Truth unfolds in time through a communal process.

by marco (cowannar at gmail punkt com) on Fri Oct 19th, 2007 at 07:18:02 AM EST
[ Parent ]
I don't know about that, fhe figures for Iraqui casualties are I think too unreliable, and have been messed around with too much to produce any useful data.we have groups in differnt areas producing casulaty figures thatsuggest the differing success of their own internal factors.

I think the only probably reasonably accurate figures are those for US casualties, as its hard to hide bodies turning up on the home front.

Any idiot can face a crisis - it's day to day living that wears you out.

by ceebs (ceebs (at) eurotrib (dot) com) on Fri Oct 19th, 2007 at 08:49:50 AM EST
[ Parent ]
I agree, coalition regulars are the only variable counted in any resonably fair manner. This plot does:


(Click for details)

The bars are week by week casualties and the blue line is a four week moving average. It might look a bit of to the right because it is the average of the current week and the three weeks preceding this week. Following the blue line we can see that it has been an extended higher level of violence starting around september 2006. We also see that the level of violence varies greatly and picking four relatively calm weeks in september 2007 as proof of anything is highly dubious.

A vote for PES is a vote for EPP! A vote for EPP is a vote for PES! Support the coalition, vote EPP-PES in 2009!

by A swedish kind of death on Sat Oct 20th, 2007 at 12:25:47 PM EST
[ Parent ]
Wev'e been talking a lot about the presentation of data without a lot of discussion about data collection methods.
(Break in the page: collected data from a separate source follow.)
/-! ### Decoding: every row of R74, its word written out bit by bit -/

theorem test_decode_control :
    decodeWord 0b0000000011100000#16 = .ok .cls ∧ decodeWord 0b0000000011101110#16 = .ok .ret ∧
    decodeWord 0b0001001000000100#16 = .ok (.jp 0x204#12) ∧ decodeWord 0b0010111111111110#16 = .ok (.call 0xFFE#12) ∧
    decodeWord 0b1011001100000000#16 = .ok (.jpV0 0x300#12) := by decide

theorem test_decode_skips :
    decodeWord 0b0011000110100101#16 = .ok (.seImm 1 0xA5#8) ∧ decodeWord 0b0100001000010000#16 = .ok (.sneImm 2 0x10#8) ∧
    decodeWord 0b0101001101000000#16 = .ok (.seReg 3 4) ∧ decodeWord 0b1001001101000000#16 = .ok (.sneReg 3 4) ∧
    decodeWord 0b1110010110011110#16 = .ok (.skp 5) ∧ decodeWord 0b1110011010100001#16 = .ok (.sknp 6) := by decide

theorem test_decode_immediates :
    decodeWord 0b0110111110101011#16 = .ok (.ldImm 15 0xAB#8) ∧ decodeWord 0b0111000111111111#16 = .ok (.addImm 1 0xFF#8) ∧
    decodeWord 0b1010001100000001#16 = .ok (.ldI 0x301#12) ∧ decodeWord 0b1100000000001111#16 = .ok (.rnd 0 0x0F#8) := by
  decide

theorem test_decode_alu :
    decodeWord 0b1000000100100000#16 = .ok (.ldReg 1 2) ∧ decodeWord 0b1000000100100001#16 = .ok (.orReg 1 2) ∧
    decodeWord 0b1000000100100010#16 = .ok (.andReg 1 2) ∧ decodeWord 0b1000000100100011#16 = .ok (.xorReg 1 2) ∧
    decodeWord 0b1000000100100100#16 = .ok (.addReg 1 2) ∧ decodeWord 0b1000000100100101#16 = .ok (.subReg 1 2) ∧
    decodeWord 0b1000000100100110#16 = .ok (.shr 1 2) ∧ decodeWord 0b1000000100100111#16 = .ok (.subnReg 1 2) ∧
    decodeWord 0b1000000100101110#16 = .ok (.shl 1 2) := by decide

theorem test_decode_draw : decodeWord 0b1101101001010011#16 = .ok (.drw 10 5 3) := by decide

theorem test_decode_F :
    decodeWord 0b1111001000000111#16 = .ok (.ldVxDt 2) ∧ decodeWord 0b1111001100001010#16 = .ok (.ldVxK 3) ∧
    decodeWord 0b1111010000010101#16 = .ok (.ldDtVx 4) ∧ decodeWord 0b1111010100011000#16 = .ok (.ldStVx 5) ∧
    decodeWord 0b1111011000011110#16 = .ok (.addI 6) ∧ decodeWord 0b1111011100101001#16 = .ok (.ldF 7) ∧
    decodeWord 0b1111100000110011#16 = .ok (.ldB 8) ∧ decodeWord 0b1111100101010101#16 = .ok (.dump 9) ∧
    decodeWord 0b1111101001100101#16 = .ok (.load 10) := by decide

/-- Vectors X6 to X11. -/
theorem test_decode_illegal :
    [0x0000#16, 0x00E1#16, 0x00EF#16, 0x00FE#16, 0x0123#16, 0x5341#16, 0x9341#16, 0x8018#16, 0x8019#16, 0x801F#16,
      0xE000#16, 0xE09F#16, 0xE0A0#16, 0xF000#16, 0xF008#16, 0xF075#16, 0xF085#16, 0xF0FF#16].all
      (fun op => decodeWord op = .error .invalidOpcode) = true := by decide

/-- The first byte is the high one (R53), a lone byte is no instruction (R70), and the host's numbering agrees. -/
theorem test_decode_bytes :
    decode [0x12#8, 0x04#8, 0xFF#8] = .ok (.jp 0x204#12, [0xFF#8]) ∧ decode [0x12#8] = .error .truncated ∧
    decodeTableWord 16 0x1204 = some (.jp 0x204#12) ∧ decodeTableWord 16 0x0000 = none := by decide

/-! ### Fetch -/

/-- Vectors X1 to X5. -/
theorem test_fetch_tests :
    seen State.pc (stepOn { State.reset with pc := 0x0FFE#16 } 0x6000) = some 0x1000#16 ∧
    errorOf (stepOn { State.reset with pc := 0x0FFF#16 } 0x6000) = some .memoryOutOfBounds ∧
    errorOf (step { State.reset with pc := 0x1000#16 }) = some .memoryOutOfBounds ∧
    errorOf (step { State.reset with pc := 0x0201#16 }) = some .misalignedPC := by decide

/-- Vector B9: an empty machine runs `0000`. -/
theorem test_reset_step : errorOf (step State.reset) = some .invalidOpcode := by decide

/-! ### Control transfer -/

/-- Vectors T3, T2. -/
theorem test_ret :
    seen (fun t => (t.pc, t.sp)) (stepOn { State.reset with
      pc := 0x300#16, sp := 16, stack := State.reset.stack.set 15 0x0ABC#16 } 0x00EE) = some (0x0ABC#16, 15) ∧
    errorOf (stepOn State.reset 0x00EE) = some .stackUnderflow := by decide

/-- Vector T6: an odd target is written. -/
theorem test_jp : seen State.pc (stepOn State.reset 0x1201) = some 0x0201#16 := by decide

/-- Vectors T9, T10. -/
theorem test_call :
    seen (fun t => (t.pc, t.sp, t.stack[15])) (stepOn { State.reset with pc := 0x2FE#16, sp := 15 } 0x2300) =
      some (0x0300#16, 16, 0x0300#16) ∧
    errorOf (stepOn { State.reset with pc := 0x2FE#16, sp := 16 } 0x2300) = some .stackOverflow := by decide

/-- Vector T14: no wrap at 12 bits. -/
theorem test_jpV0 : seen State.pc (stepOn (regs [(0, 0xFF#8)]) 0xBFFF) = some 0x10FE#16 := by decide

/-! ### Skips -/

/-- Vectors J1, J2. -/
theorem test_seImm : seen State.pc (stepOn (regs [(1, 0x00#8)]) 0x3100) = some 0x0204#16 ∧
    seen State.pc (stepOn (regs [(1, 0x01#8)]) 0x3100) = some 0x0202#16 := by decide

/-- Vectors J3, J4. -/
theorem test_sneImm : seen State.pc (stepOn (regs [(2, 0x10#8)]) 0x4210) = some 0x0202#16 ∧
    seen State.pc (stepOn (regs [(2, 0x11#8)]) 0x4210) = some 0x0204#16 := by decide

/-- Vectors J5, J6. -/
theorem test_seReg : seen State.pc (stepOn (regs [(3, 0x7F#8), (4, 0x7F#8)]) 0x5340) = some 0x0204#16 ∧
    seen State.pc (stepOn (regs [(3, 0x7F#8), (4, 0x80#8)]) 0x5340) = some 0x0202#16 := by decide

/-- Vectors J8, J9. -/
theorem test_sneReg : seen State.pc (stepOn (regs [(3, 0x7F#8), (4, 0x80#8)]) 0x9340) = some 0x0204#16 ∧
    seen State.pc (stepOn (regs [(3, 0x7F#8), (4, 0x7F#8)]) 0x9340) = some 0x0202#16 := by decide

/-! ### Register-immediate -/

/-- Vector I2. -/
theorem test_ldImm : seen (fun t => (t.reg 15, t.pc)) (stepOn State.reset 0x6FAB) = some (0xAB#8, 0x0202#16) := by decide

/-- Vectors I3, I5: modulo 256, no flag. -/
theorem test_addImm : seen (fun t => t.reg 1) (stepOn (regs [(1, 0x05#8)]) 0x71FF) = some 0x04#8 ∧
    seen (fun t => t.reg 15) (stepOn (regs [(15, 0xFF#8)]) 0x7F01) = some 0x00#8 := by decide

/-! ### ALU -/

/-- Vector A3. -/
theorem test_ldReg : seen v0vf (stepOn (regs [(15, 0x01#8)]) 0x80F0) = some (0x01#8, 0x01#8) := by decide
Granted, that's not the topic at hand, but once we get into Iraq deaths, we reallyneed to remember that it's fantasyland.

The collection of data for Iraqi and US deaths is about as fraudulent as one could imagine- what the tame Iraqis have done, along with the PCA is to delete large pieces of data and massage the rest, thereby cooking the books.- such as deaths by IED,(gone) and, in  the case of Civilian deaths, redefining criminal vs. sectarian deaths by preposterous criteria- like whether they got shot in the front of the head vs. the back of the head.

Garbage in- garbage out.

Capitalism searches out the darkest corners of human potential, and mainlines them.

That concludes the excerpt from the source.